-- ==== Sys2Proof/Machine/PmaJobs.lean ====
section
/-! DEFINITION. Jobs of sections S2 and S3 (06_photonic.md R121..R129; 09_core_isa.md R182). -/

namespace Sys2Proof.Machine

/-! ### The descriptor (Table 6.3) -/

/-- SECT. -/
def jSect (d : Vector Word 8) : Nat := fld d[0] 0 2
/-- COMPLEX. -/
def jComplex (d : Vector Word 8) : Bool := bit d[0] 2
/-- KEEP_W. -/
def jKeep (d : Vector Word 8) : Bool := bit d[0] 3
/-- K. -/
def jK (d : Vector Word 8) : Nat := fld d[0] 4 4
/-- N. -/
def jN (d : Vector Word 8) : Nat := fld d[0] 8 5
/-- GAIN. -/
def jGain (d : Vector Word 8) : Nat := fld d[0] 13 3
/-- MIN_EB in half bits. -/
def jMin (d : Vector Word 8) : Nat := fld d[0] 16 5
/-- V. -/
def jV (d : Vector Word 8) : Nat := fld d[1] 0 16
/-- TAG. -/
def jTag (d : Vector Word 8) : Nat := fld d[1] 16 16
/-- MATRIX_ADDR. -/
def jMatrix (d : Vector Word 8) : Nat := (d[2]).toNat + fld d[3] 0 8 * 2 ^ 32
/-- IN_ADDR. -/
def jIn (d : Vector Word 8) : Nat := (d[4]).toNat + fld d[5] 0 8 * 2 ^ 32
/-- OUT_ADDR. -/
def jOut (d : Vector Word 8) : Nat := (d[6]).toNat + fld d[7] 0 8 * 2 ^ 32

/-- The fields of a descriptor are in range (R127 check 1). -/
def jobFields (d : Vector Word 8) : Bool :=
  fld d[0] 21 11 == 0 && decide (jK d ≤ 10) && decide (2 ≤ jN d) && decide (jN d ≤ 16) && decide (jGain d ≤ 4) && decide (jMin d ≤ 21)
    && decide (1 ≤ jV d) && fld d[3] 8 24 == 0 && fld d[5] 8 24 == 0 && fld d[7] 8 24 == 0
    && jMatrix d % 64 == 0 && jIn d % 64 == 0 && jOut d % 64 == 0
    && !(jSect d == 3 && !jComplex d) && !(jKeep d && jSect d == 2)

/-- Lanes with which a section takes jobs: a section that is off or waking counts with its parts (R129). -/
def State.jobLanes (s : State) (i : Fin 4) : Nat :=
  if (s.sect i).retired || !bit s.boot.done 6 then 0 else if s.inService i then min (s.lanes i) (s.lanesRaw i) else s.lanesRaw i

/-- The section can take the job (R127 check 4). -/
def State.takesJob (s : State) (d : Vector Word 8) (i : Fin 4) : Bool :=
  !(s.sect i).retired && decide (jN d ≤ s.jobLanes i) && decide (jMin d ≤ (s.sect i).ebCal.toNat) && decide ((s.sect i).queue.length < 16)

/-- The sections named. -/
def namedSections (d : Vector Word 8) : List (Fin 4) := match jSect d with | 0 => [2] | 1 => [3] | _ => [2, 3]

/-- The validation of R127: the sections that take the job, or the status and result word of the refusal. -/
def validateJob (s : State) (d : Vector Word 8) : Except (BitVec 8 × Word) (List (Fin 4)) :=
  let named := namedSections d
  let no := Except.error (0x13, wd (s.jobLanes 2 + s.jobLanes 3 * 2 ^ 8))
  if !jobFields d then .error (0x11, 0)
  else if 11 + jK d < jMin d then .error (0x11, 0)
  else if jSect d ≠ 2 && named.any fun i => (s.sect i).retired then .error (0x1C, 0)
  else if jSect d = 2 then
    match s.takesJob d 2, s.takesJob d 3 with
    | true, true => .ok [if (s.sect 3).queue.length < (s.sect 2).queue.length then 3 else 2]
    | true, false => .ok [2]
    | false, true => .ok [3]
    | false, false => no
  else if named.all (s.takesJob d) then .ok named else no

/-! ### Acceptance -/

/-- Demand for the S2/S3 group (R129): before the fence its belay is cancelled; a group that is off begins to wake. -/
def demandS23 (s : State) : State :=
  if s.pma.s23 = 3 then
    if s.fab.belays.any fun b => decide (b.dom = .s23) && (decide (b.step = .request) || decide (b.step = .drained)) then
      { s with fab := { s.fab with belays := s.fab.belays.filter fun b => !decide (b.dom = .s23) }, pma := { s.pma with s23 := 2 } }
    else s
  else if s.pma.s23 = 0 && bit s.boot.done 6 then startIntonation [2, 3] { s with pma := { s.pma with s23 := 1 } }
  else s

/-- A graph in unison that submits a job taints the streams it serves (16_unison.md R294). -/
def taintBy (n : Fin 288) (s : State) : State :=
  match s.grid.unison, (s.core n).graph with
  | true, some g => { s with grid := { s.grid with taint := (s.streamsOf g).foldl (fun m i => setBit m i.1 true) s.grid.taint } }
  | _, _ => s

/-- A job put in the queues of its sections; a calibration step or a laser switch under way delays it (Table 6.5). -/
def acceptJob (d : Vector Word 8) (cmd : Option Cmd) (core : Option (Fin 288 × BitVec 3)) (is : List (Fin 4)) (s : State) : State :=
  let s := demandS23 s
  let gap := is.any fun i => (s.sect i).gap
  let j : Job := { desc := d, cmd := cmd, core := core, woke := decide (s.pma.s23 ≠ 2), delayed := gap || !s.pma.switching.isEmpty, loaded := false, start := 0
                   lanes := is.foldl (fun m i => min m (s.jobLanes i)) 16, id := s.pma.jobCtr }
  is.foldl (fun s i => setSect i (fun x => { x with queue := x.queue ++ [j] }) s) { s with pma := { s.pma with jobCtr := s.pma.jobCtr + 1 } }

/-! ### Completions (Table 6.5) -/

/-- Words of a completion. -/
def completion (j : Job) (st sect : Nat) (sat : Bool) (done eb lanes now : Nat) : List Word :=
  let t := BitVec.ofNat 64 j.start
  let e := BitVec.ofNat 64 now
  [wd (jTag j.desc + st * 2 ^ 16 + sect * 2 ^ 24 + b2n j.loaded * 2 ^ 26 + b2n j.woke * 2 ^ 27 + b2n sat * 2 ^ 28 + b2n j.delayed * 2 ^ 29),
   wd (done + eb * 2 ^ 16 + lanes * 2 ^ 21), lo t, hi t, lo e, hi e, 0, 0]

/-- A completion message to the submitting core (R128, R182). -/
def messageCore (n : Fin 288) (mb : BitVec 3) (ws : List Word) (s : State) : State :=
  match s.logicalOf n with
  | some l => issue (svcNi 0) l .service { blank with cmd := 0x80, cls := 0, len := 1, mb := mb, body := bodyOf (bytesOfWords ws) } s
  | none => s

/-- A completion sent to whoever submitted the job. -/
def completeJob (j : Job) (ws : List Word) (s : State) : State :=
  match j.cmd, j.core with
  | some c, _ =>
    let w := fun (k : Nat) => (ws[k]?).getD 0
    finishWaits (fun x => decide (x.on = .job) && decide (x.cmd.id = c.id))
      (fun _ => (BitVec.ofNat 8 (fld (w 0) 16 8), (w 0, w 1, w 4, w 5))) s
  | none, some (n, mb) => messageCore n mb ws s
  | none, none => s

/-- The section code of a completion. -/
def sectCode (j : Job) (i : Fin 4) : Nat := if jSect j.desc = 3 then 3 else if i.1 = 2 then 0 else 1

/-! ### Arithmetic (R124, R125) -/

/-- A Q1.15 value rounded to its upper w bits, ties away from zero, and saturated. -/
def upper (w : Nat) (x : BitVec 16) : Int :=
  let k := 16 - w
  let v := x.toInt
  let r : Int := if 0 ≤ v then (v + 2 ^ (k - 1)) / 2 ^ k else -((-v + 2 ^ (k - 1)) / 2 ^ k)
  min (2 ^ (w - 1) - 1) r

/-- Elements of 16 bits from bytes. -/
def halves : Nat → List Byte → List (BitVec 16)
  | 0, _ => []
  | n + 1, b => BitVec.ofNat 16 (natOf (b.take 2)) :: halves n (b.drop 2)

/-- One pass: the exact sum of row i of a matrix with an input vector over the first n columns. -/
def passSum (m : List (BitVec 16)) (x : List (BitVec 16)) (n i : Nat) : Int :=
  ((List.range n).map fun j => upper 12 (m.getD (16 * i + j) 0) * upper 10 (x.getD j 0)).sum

==

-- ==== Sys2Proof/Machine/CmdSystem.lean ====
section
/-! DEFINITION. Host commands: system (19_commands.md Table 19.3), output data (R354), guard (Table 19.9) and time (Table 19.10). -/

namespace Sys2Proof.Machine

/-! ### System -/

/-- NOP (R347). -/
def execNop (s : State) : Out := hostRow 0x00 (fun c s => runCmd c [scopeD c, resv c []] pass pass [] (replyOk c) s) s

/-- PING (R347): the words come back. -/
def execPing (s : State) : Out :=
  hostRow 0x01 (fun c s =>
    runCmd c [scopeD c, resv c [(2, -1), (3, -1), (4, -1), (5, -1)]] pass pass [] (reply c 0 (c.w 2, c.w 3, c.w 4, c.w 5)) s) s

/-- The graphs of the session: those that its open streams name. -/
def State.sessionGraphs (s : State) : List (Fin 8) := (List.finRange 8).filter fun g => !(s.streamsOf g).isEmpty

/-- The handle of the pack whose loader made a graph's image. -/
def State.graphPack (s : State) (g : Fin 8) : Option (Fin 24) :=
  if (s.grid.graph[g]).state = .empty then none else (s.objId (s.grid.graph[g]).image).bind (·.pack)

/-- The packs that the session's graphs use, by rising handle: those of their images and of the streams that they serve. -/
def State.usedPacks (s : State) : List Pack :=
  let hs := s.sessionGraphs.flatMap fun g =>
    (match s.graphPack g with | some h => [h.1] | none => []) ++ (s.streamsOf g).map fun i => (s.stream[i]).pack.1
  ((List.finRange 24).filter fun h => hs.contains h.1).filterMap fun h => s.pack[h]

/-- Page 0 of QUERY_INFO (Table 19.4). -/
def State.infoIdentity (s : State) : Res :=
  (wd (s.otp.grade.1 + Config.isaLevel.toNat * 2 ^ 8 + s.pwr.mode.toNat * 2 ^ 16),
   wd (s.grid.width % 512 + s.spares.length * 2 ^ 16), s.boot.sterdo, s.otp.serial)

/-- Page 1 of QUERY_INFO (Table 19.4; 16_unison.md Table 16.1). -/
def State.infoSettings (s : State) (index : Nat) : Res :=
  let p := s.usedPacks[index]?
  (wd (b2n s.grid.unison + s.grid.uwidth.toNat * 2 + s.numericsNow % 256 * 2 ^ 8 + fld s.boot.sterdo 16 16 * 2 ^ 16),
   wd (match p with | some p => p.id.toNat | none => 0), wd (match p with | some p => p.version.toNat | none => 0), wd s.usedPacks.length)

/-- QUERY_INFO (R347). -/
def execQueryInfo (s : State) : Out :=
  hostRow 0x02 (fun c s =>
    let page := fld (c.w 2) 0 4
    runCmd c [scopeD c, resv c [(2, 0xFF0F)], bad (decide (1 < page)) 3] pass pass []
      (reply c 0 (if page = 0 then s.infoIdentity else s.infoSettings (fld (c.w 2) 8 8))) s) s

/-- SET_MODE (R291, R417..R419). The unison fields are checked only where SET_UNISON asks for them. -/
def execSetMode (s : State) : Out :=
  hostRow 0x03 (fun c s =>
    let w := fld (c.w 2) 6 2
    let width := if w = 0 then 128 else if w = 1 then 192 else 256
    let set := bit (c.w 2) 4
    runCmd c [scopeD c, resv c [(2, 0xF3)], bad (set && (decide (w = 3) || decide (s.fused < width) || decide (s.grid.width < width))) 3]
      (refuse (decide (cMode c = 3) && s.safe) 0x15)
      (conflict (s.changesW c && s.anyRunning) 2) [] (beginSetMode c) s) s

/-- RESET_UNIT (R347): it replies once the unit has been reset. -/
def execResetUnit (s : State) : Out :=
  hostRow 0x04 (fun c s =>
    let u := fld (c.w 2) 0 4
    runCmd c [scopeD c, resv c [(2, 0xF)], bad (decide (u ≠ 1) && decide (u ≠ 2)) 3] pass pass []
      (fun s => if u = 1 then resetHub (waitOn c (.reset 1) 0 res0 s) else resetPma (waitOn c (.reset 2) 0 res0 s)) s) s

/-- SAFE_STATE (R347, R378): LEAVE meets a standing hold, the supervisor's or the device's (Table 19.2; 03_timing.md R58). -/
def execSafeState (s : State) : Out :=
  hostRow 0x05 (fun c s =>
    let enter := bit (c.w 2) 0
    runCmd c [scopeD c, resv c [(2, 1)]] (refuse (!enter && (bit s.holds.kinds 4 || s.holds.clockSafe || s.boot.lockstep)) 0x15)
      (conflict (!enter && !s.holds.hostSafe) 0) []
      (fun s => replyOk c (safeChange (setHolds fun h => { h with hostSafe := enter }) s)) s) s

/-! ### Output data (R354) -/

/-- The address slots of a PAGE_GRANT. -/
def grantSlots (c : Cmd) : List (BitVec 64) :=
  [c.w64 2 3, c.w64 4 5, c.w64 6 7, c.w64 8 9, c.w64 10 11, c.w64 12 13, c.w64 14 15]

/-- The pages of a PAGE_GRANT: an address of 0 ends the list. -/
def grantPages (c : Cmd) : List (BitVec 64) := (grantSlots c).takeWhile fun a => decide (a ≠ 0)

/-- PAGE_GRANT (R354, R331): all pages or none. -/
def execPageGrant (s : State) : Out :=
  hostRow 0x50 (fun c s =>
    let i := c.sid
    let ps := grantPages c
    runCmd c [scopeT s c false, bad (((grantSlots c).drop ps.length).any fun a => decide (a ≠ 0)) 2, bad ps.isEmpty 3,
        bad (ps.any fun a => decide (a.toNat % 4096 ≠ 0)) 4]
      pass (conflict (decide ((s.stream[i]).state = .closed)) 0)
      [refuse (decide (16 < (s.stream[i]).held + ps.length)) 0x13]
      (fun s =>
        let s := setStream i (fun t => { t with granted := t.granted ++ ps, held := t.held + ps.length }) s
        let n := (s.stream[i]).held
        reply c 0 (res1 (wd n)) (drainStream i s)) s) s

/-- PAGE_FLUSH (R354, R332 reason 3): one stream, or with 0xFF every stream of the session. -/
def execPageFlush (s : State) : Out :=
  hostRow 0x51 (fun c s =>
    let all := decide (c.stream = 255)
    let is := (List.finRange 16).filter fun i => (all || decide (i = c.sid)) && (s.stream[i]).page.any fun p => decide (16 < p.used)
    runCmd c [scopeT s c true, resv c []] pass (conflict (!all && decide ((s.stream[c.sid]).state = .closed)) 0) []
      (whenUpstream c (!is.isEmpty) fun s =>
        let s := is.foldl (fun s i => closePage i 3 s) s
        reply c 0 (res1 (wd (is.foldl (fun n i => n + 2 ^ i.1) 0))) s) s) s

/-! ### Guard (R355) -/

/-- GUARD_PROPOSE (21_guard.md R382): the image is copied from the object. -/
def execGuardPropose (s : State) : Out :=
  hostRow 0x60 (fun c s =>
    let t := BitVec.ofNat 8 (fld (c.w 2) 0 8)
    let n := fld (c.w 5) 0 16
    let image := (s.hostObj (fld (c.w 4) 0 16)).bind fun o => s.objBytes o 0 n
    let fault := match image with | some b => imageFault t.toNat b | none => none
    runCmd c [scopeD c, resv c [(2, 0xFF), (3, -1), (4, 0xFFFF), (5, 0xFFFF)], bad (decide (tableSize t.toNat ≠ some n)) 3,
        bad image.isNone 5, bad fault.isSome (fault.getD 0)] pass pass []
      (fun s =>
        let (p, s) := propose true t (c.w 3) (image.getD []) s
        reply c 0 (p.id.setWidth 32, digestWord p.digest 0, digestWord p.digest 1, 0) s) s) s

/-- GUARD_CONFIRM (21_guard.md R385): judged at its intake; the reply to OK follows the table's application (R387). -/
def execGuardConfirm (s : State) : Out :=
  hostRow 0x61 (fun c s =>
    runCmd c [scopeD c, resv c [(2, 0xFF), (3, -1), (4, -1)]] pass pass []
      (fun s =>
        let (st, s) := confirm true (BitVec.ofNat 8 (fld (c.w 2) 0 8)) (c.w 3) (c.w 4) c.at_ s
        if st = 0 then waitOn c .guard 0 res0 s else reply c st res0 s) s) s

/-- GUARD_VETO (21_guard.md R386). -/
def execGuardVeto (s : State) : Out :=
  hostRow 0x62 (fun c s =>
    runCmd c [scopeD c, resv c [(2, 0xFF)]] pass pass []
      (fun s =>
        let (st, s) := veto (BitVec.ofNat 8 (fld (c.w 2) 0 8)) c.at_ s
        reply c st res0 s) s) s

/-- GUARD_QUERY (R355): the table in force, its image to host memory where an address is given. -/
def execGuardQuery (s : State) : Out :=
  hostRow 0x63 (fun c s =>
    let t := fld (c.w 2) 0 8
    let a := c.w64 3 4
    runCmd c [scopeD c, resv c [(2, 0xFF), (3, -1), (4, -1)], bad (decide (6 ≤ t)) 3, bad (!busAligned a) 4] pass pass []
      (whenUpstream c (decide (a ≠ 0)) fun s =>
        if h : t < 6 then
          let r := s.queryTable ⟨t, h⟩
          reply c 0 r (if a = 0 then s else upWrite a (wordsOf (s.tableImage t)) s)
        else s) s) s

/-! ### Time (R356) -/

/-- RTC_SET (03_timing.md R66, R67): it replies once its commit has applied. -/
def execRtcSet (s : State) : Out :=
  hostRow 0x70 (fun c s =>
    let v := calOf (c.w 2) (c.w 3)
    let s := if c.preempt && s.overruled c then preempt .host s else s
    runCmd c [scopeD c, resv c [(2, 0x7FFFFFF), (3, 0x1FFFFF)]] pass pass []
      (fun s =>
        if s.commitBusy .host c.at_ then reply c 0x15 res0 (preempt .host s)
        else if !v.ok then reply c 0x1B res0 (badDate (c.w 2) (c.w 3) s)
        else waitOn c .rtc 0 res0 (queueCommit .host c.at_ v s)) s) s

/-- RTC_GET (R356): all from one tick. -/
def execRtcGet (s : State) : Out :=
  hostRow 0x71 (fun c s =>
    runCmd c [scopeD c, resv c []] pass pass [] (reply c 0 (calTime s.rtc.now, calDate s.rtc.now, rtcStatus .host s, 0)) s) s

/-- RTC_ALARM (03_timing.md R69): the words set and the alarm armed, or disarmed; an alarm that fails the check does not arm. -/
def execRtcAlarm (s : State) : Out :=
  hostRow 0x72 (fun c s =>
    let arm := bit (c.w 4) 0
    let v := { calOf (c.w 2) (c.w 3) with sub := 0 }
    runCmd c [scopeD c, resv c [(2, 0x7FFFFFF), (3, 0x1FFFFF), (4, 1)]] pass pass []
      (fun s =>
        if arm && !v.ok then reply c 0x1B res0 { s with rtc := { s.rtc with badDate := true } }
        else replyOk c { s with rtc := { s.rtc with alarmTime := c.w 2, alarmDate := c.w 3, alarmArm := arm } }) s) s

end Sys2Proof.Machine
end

...

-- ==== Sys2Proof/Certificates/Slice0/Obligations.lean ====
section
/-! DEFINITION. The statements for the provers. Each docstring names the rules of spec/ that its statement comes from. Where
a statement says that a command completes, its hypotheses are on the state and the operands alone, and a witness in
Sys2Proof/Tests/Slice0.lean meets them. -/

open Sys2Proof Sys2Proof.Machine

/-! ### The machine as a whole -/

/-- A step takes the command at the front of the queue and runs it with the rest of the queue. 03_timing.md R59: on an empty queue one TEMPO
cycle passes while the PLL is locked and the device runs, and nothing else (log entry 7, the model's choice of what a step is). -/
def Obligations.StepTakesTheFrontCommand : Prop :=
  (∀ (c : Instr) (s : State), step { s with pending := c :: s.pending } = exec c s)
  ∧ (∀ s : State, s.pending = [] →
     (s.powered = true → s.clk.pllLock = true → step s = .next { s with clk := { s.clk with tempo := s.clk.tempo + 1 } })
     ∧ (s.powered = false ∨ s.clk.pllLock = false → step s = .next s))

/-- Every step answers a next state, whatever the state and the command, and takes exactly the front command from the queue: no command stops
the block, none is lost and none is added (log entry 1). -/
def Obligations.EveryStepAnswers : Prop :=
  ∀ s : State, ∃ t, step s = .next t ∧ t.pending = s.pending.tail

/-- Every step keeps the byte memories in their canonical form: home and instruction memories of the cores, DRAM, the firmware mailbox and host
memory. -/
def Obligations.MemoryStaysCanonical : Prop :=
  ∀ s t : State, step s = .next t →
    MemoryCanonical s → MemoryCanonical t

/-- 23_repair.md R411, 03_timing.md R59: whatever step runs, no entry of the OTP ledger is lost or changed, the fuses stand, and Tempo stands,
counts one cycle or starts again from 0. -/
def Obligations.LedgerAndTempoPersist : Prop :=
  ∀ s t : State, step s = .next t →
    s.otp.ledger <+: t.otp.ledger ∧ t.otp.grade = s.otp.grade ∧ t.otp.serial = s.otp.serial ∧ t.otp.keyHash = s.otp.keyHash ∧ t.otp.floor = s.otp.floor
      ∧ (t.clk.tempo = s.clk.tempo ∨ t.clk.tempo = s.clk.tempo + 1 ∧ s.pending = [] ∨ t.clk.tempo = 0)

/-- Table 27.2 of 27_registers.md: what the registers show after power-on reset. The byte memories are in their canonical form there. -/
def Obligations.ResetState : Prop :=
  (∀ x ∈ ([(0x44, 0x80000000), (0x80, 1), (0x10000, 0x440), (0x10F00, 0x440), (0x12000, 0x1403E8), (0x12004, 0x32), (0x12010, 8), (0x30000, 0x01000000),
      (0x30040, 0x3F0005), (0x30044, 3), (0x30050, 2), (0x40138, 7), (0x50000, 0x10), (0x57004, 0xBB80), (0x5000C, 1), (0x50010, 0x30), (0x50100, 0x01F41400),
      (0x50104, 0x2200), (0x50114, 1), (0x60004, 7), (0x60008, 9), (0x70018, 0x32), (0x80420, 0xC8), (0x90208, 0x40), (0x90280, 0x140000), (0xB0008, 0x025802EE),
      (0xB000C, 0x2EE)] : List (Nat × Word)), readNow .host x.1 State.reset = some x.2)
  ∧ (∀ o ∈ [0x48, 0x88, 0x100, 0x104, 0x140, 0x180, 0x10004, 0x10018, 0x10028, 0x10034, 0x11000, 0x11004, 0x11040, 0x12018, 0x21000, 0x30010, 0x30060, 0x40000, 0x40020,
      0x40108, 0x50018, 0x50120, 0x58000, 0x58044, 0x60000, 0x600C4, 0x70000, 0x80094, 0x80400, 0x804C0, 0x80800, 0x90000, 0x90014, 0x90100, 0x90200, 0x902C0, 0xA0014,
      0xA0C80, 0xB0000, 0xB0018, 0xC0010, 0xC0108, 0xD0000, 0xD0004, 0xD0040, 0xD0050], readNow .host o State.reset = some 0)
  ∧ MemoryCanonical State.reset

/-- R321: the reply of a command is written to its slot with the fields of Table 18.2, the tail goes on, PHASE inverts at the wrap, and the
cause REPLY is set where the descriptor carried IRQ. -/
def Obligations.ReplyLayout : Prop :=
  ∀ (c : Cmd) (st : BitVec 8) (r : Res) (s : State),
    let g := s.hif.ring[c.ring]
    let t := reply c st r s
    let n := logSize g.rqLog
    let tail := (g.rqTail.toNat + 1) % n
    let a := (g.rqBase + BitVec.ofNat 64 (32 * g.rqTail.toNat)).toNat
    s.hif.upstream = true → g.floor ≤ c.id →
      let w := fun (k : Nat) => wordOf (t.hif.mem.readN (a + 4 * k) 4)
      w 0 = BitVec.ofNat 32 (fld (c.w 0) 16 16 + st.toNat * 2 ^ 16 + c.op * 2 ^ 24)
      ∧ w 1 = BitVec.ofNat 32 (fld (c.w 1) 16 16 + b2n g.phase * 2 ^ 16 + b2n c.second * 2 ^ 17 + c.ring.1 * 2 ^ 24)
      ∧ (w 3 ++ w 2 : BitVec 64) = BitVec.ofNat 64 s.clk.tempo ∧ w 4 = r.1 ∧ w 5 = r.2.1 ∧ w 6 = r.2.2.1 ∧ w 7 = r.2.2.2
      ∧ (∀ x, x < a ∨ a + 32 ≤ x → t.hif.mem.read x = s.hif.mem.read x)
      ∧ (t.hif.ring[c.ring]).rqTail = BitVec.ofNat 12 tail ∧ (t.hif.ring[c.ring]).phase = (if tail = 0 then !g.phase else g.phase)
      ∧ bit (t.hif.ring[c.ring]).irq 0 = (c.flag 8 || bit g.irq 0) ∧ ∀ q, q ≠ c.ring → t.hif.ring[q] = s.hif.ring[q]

*Work item*. The expected output is each line of the records above that includes the word "once".

*Exercise answer*.
/-- RESET_UNIT (R347): it replies once the unit has been reset. -/
/-- RTC_SET (03_timing.md R66, R67): it replies once its commit has applied. -/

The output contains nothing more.